= WORK ORDER =
All lines in the records below with the word "RegRow" must be returned.

[Stored data]
%%

/-- The CHIVE registers at CDn + 0x8_0000. -/
def regsCd8 : List RegRow := [
  ⟨"CHIVE_CAPS", true, 0x80000, 64, [], .mgmt, none, [
      ⟨0, 8, .ro, 0, true⟩,
      ⟨16, 16, .ro, 0x100, false⟩,
      ⟨32, 16, .ro, 0x20, false⟩]⟩,
  ⟨"CHIVE_RUN", true, 0x80008, 32, [], .mgmt, none, [
      ⟨0, 7, .rw, 0, false⟩,
      ⟨7, 1, .ro, 1, false⟩]⟩,
  ⟨"CHIVE_STATUS", true, 0x80010, 64, [], .mgmt, none, [
      ⟨0, 8, .ro, 0, false⟩,
      ⟨8, 8, .ro, 0, false⟩,
      ⟨16, 8, .ro, 0, false⟩]⟩,
  ⟨"CHIVE_TRAP", true, 0x80018, 64, [], .mgmt, none, [
      ⟨0, 3, .ro, 0, false⟩,
      ⟨8, 8, .ro, 0, false⟩,
      ⟨32, 32, .ro, 0, false⟩]⟩,
  ⟨"CHIVE_INSTRET", true, 0x80040, 64, [(8, 8)], .mgmt, none, [
      ⟨0, 64, .ro, 0, false⟩]⟩]

/-- The LDR registers at HUB + 0x6_0000. -/
def regsHub6 : List RegRow := [
  ⟨"LDR_CAPS", false, 0x60000, 64, [], .mgmt, none, [
      ⟨0, 8, .ro, 0x10, false⟩,
      ⟨8, 16, .ro, 0x100, false⟩,
      ⟨24, 8, .ro, 1, false⟩]⟩,
  ⟨"LDR_SLOTS", false, 0x60008, 32, [], .mgmt, none, [
      ⟨0, 16, .ro, 0, false⟩,
      ⟨16, 16, .ro, 0, false⟩]⟩,
  ⟨"LDR_LAST", false, 0x60010, 64, [], .mgmt, none, [
      ⟨0, 16, .ro, 0, false⟩,
      ⟨16, 4, .ro, 0, false⟩,
      ⟨32, 32, .ro, 0, false⟩]⟩]

/-- The SPAD registers at CDn + 0x9_0000. -/
def regsCd9 : List RegRow := [
  ⟨"SPAD_CAPS", true, 0x90000, 64, [], .mgmt, none, [
      ⟨0, 9, .ro, 0x100, false⟩,
      ⟨16, 8, .ro, 0x10, false⟩,
      ⟨24, 8, .ro, 8, false⟩]⟩,
  ⟨"SPAD_BANKS", true, 0x90008, 64, [], .mgmt, none, [
      ⟨0, 64, .ro, 0, true⟩]⟩,
  ⟨"SPAD_CFG", true, 0x90010, 32, [], .mgmt, some (0x90010, 31), [
      ⟨0, 1, .rwl, 0, false⟩,
      ⟨31, 1, .rw1s, 0, false⟩]⟩,
  ⟨"SPAD_CLASS", true, 0x90018, 64, [], .mgmt, some (0x90010, 31), [
      ⟨0, 64, .rwl, 0, false⟩]⟩,
  ⟨"SPAD_PWR", true, 0x90020, 64, [], .mgmt, none, [
      ⟨0, 64, .rw, 0xFFFFFFFFFFFFFFFF, false⟩]⟩,
  ⟨"SPAD_STATUS", true, 0x90028, 64, [], .mgmt, none, [
      ⟨0, 1, .ro, 0, false⟩,
      ⟨1, 1, .ro, 1, false⟩,
      ⟨16, 16, .ro, 0, false⟩]⟩,
  ⟨"SPAD_RTMO", true, 0x90030, 32, [], .mgmt, some (0x90010, 31), [
      ⟨0, 32, .rwl, 0x64, false⟩]⟩,
  ⟨"SPAD_CE_COUNT", true, 0x90038, 64, [], .mgmt, none, [
      ⟨0, 64, .ro, 0, false⟩]⟩,
  ⟨"SPAD_UE_COUNT", true, 0x90040, 64, [], .mgmt, none, [
      ⟨0, 64, .ro, 0, false⟩]⟩,
  ⟨"SPAD_LAST_ERR", true, 0x90048, 64, [], .mgmt, none, [
      ⟨0, 6, .ro, 0, false⟩,
      ⟨6, 1, .ro, 0, false⟩,
      ⟨7, 1, .ro, 0, false⟩,
      ⟨8, 16, .ro, 0, false⟩,
      ⟨32, 12, .ro, 0, false⟩]⟩,
  ⟨"SPAD_TDFAULT", true, 0x90050, 64, [], .mgmt, none, [
      ⟨0, 16, .ro, 0, false⟩,
      ⟨16, 16, .ro, 0, false⟩,
      ⟨32, 14, .ro, 0, false⟩]⟩,
  ⟨"SPAD_CONFLICTS", true, 0x90058, 64, [], .mgmt, none, [
      ⟨0, 64, .ro, 0, false⟩]⟩,
  ⟨"SPAD_WAKES", true, 0x90060, 32, [], .mgmt, none, [
      ⟨0, 32, .ro, 0, false⟩]⟩,
  ⟨"SPAD_TWIN_CTL", true, 0x90080, 64, [], .twin, none, [
      ⟨0, 6, .rw, 0, false⟩,
      ⟨16, 16, .rw, 0, false⟩,
      ⟨32, 2, .rw, 0, false⟩,
      ⟨34, 1, .ro, 0, false⟩,
      ⟨35, 1, .ro, 0, false⟩]⟩,
  ⟨"SPAD_TWIN_DATA", true, 0x90100, 64, [(16, 8)], .twin, none, [
      ⟨0, 64, .rw, 0, false⟩]⟩,
  ⟨"SPAD_TWIN_CHECK", true, 0x90180, 64, [(2, 8)], .twin, none, [
      ⟨0, 64, .rw, 0, false⟩]⟩,
  ⟨"SPAD_HTAB0", true, 0x91000, 64, [(256, 0x20)], .mgmt, none, [
      ⟨0, 1, .rw, 0, false⟩,
      ⟨1, 1, .rw, 0, false⟩,
      ⟨2, 2, .rw, 0, false⟩,
      ⟨4, 12, .rw, 0, false⟩,
      ⟨16, 1, .rw, 0, false⟩,
      ⟨17, 1, .rw, 0, false⟩,
      ⟨32, 6, .rw, 0, false⟩,
      ⟨39, 7, .rw, 0, false⟩,
      ⟨48, 16, .rw, 0, false⟩]⟩,
  ⟨"SPAD_HTAB1", true, 0x91008, 64, [(256, 0x20)], .mgmt, none, [
      ⟨0, 48, .rw, 0, false⟩]⟩,
  ⟨"SPAD_HTAB2", true, 0x91010, 64, [(256, 0x20)], .mgmt, none, [
      ⟨0, 40, .rw, 0, false⟩]⟩,
  ⟨"SPAD_HTAB3", true, 0x91018, 64, [(256, 0x20)], .mgmt, none, [
      ⟨0, 4, .rw, 0, false⟩,
      ⟨16, 16, .rw, 0, false⟩]⟩]

/-- The QCH registers at CDn + 0xA_0000. -/
def regsCdA : List RegRow := [
  ⟨"QCH_CAPS", true, 0xA0000, 64, [], .mgmt, none, [
      ⟨0, 8, .ro, 0x80, false⟩,
      ⟨8, 16, .ro, 0x400, false⟩,
      ⟨24, 8, .ro, 0x20, false⟩,
      ⟨32, 8, .ro, 0x10, false⟩,
      ⟨40, 8, .ro, 0x20, false⟩,
      ⟨48, 8, .ro, 0x10, false⟩]⟩,
  ⟨"QCH_CFG", true, 0xA0008, 32, [], .mgmt, some (0xA0008, 31), [
      ⟨0, 1, .rwl, 0, false⟩,
      ⟨31, 1, .rw1s, 0, false⟩]⟩,
  ⟨"QCH_STALL_LIMIT", true, 0xA0010, 32, [], .mgmt, some (0xA0008, 31), [
      ⟨0, 32, .rwl, 0x3E8, false⟩]⟩,
  ⟨"QCH_FSTALL_LIMIT", true, 0xA0018, 32, [], .mgmt, some (0xA0008, 31), [
      ⟨0, 32, .rwl, 0x2710, false⟩]⟩,
  ⟨"QCH_LAST_STALL", true, 0xA0020, 64, [], .mgmt, none, [
      ⟨0, 8, .ro, 0, false⟩,
      ⟨8, 7, .ro, 0, false⟩,
      ⟨16, 3, .ro, 0, false⟩,
      ⟨32, 32, .ro, 0, false⟩]⟩,
  ⟨"QCH_BRIDGE", true, 0xA0028, 64, [], .mgmt, none, [
      ⟨0, 3, .ro, 0, false⟩,
      ⟨32, 32, .ro, 0, false⟩]⟩,
  ⟨"QCH_SEAL_PEND", true, 0xA0030, 32, [], .mgmt, none, [
      ⟨0, 6, .ro, 0, false⟩]⟩,
  ⟨"QCH_QSTAT", true, 0xA0400, 64, [(128, 8)], .mgmt, none, [
      ⟨0, 10, .ro, 0, false⟩,
      ⟨10, 10, .ro, 0, false⟩,
      ⟨20, 1, .ro, 0, false⟩,
      ⟨21, 1, .ro, 0, false⟩,
      ⟨22, 1, .ro, 0, false⟩,
      ⟨23, 1, .ro, 0, false⟩,
      ⟨24, 1, .ro, 0, false⟩,
      ⟨32, 16, .ro, 0, false⟩,
      ⟨48, 16, .ro, 0, false⟩]⟩,
  ⟨"QCH_QCFG", true, 0xA0800, 32, [(128, 4)], .mgmt, none, [
      ⟨0, 10, .rw, 0, false⟩,
      ⟨10, 1, .rw, 0, false⟩,
      ⟨16, 8, .rw, 0xFF, false⟩,
      ⟨24, 8, .rw, 0xFF, false⟩]⟩,
  ⟨"QCH_CHTAB0", true, 0xA1000, 64, [(32, 0x40)], .mgmt, none, [
      ⟨0, 7, .rw, 0, false⟩,
      ⟨7, 1, .rw, 0, false⟩,
      ⟨8, 2, .rw, 0, false⟩,
      ⟨10, 5, .rw, 0, false⟩,
      ⟨16, 16, .rw, 0, false⟩]⟩,
  ⟨"QCH_CHTAB1", true, 0xA1008, 64, [(32, 0x40)], .mgmt, none, [
      ⟨0, 17, .rw, 0, false⟩,
      ⟨24, 7, .rw, 0, false⟩]⟩,
  ⟨"QCH_CHRECV", true, 0xA1010, 64, [(32, 0x40), (4, 8)], .mgmt, none, [
      ⟨0, 16, .rw, 0, false⟩,
      ⟨16, 16, .rw, 0, false⟩,
      ⟨32, 16, .rw, 0, false⟩,
      ⟨48, 16, .rw, 0, false⟩]⟩]

/-- The MEM registers at CDn + 0xB_0000. -/
def regsCdB : List RegRow := [
  ⟨"MEM_CAPS", true, 0xB0000, 64, [], .mgmt, none, [
      ⟨0, 2, .ro, 0, true⟩,
      ⟨16, 16, .ro, 0xF00, false⟩]⟩,
  ⟨"MEM_CFG", true, 0xB0008, 32, [], .mgmt, some (0xB0008, 31), [
      ⟨0, 1, .rwl, 0, false⟩,
      ⟨31, 1, .rw1s, 0, false⟩]⟩,
  ⟨"MEM_CHMAP", true, 0xB0010, 64, [], .mgmt, none, [
      ⟨0, 32, .ro, 0, true⟩,
      ⟨32, 6, .ro, 0, true⟩]⟩,
  ⟨"MEM_THERM", true, 0xB0018, 64, [], .mgmt, none, [
      ⟨0, 8, .ro, 0, false⟩,
      ⟨8, 2, .ro, 0, false⟩,
      ⟨10, 1, .ro, 0, false⟩,
      ⟨16, 8, .ro, 0, false⟩,
      ⟨24, 2, .ro, 0, false⟩,
      ⟨26, 1, .ro, 0, false⟩]⟩,
  ⟨"MEM_CE_COUNT", true, 0xB0020, 64, [], .mgmt, none, [
      ⟨0, 64, .ro, 0, false⟩]⟩,
  ⟨"MEM_UE_COUNT", true, 0xB0028, 64, [], .mgmt, none, [
      ⟨0, 64, .ro, 0, false⟩]⟩,
  ⟨"MEM_ODECC", true, 0xB0030, 64, [], .mgmt, none, [
      ⟨0, 64, .ro, 0, false⟩]⟩,
  ⟨"MEM_LAST_ERR", true, 0xB0038, 64, [], .mgmt, none, [
      ⟨0, 5, .ro, 0, false⟩,
      ⟨5, 1, .ro, 0, false⟩,
      ⟨6, 1, .ro, 0, false⟩,
      ⟨8, 24, .ro, 0, false⟩,
      ⟨32, 12, .ro, 0, false⟩]⟩,
  ⟨"MEM_TG_CTL", true, 0xB0040, 64, [], .mgmtDebug, none, [
      ⟨0, 32, .rw, 0, false⟩,
      ⟨32, 2, .rw, 0, false⟩,
      ⟨34, 1, .rw1s, 0, false⟩,
      ⟨40, 12, .rw, 0, false⟩,
      ⟨52, 12, .rw, 0, false⟩]⟩,
  ⟨"MEM_TG_RESULT", true, 0xB0048, 64, [], .mgmt, none, [
      ⟨0, 1, .ro, 0, false⟩,
      ⟨1, 1, .ro, 0, false⟩,
      ⟨2, 1, .ro, 0, false⟩,
      ⟨32, 32, .ro, 0, false⟩]⟩,
  ⟨"MEM_MARGIN_CTL", true, 0xB0050, 64, [], .margin, none, [
      ⟨0, 1, .rw, 0, false⟩,
      ⟨1, 1, .rw1s, 0, false⟩,
      ⟨2, 1, .ro, 0, false⟩,
      ⟨3, 1, .ro, 0, false⟩,
      ⟨4, 1, .ro, 0, false⟩]⟩,
  ⟨"MEM_MARGIN_RESULT", true, 0xB0058, 64, [], .mgmt, none, [
      ⟨0, 6, .ro, 0, false⟩,
      ⟨6, 6, .ro, 0, false⟩,
      ⟨12, 6, .ro, 0, false⟩,
      ⟨18, 6, .ro, 0, false⟩,
      ⟨24, 5, .ro, 0, false⟩,
      ⟨29, 5, .ro, 0, false⟩]⟩]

%%

= RESPONSE BELOW =
def regsCd8 : List RegRow := [
def regsHub6 : List RegRow := [
def regsCd9 : List RegRow := [
def regsCdA : List RegRow := [
def regsCdB : List RegRow := [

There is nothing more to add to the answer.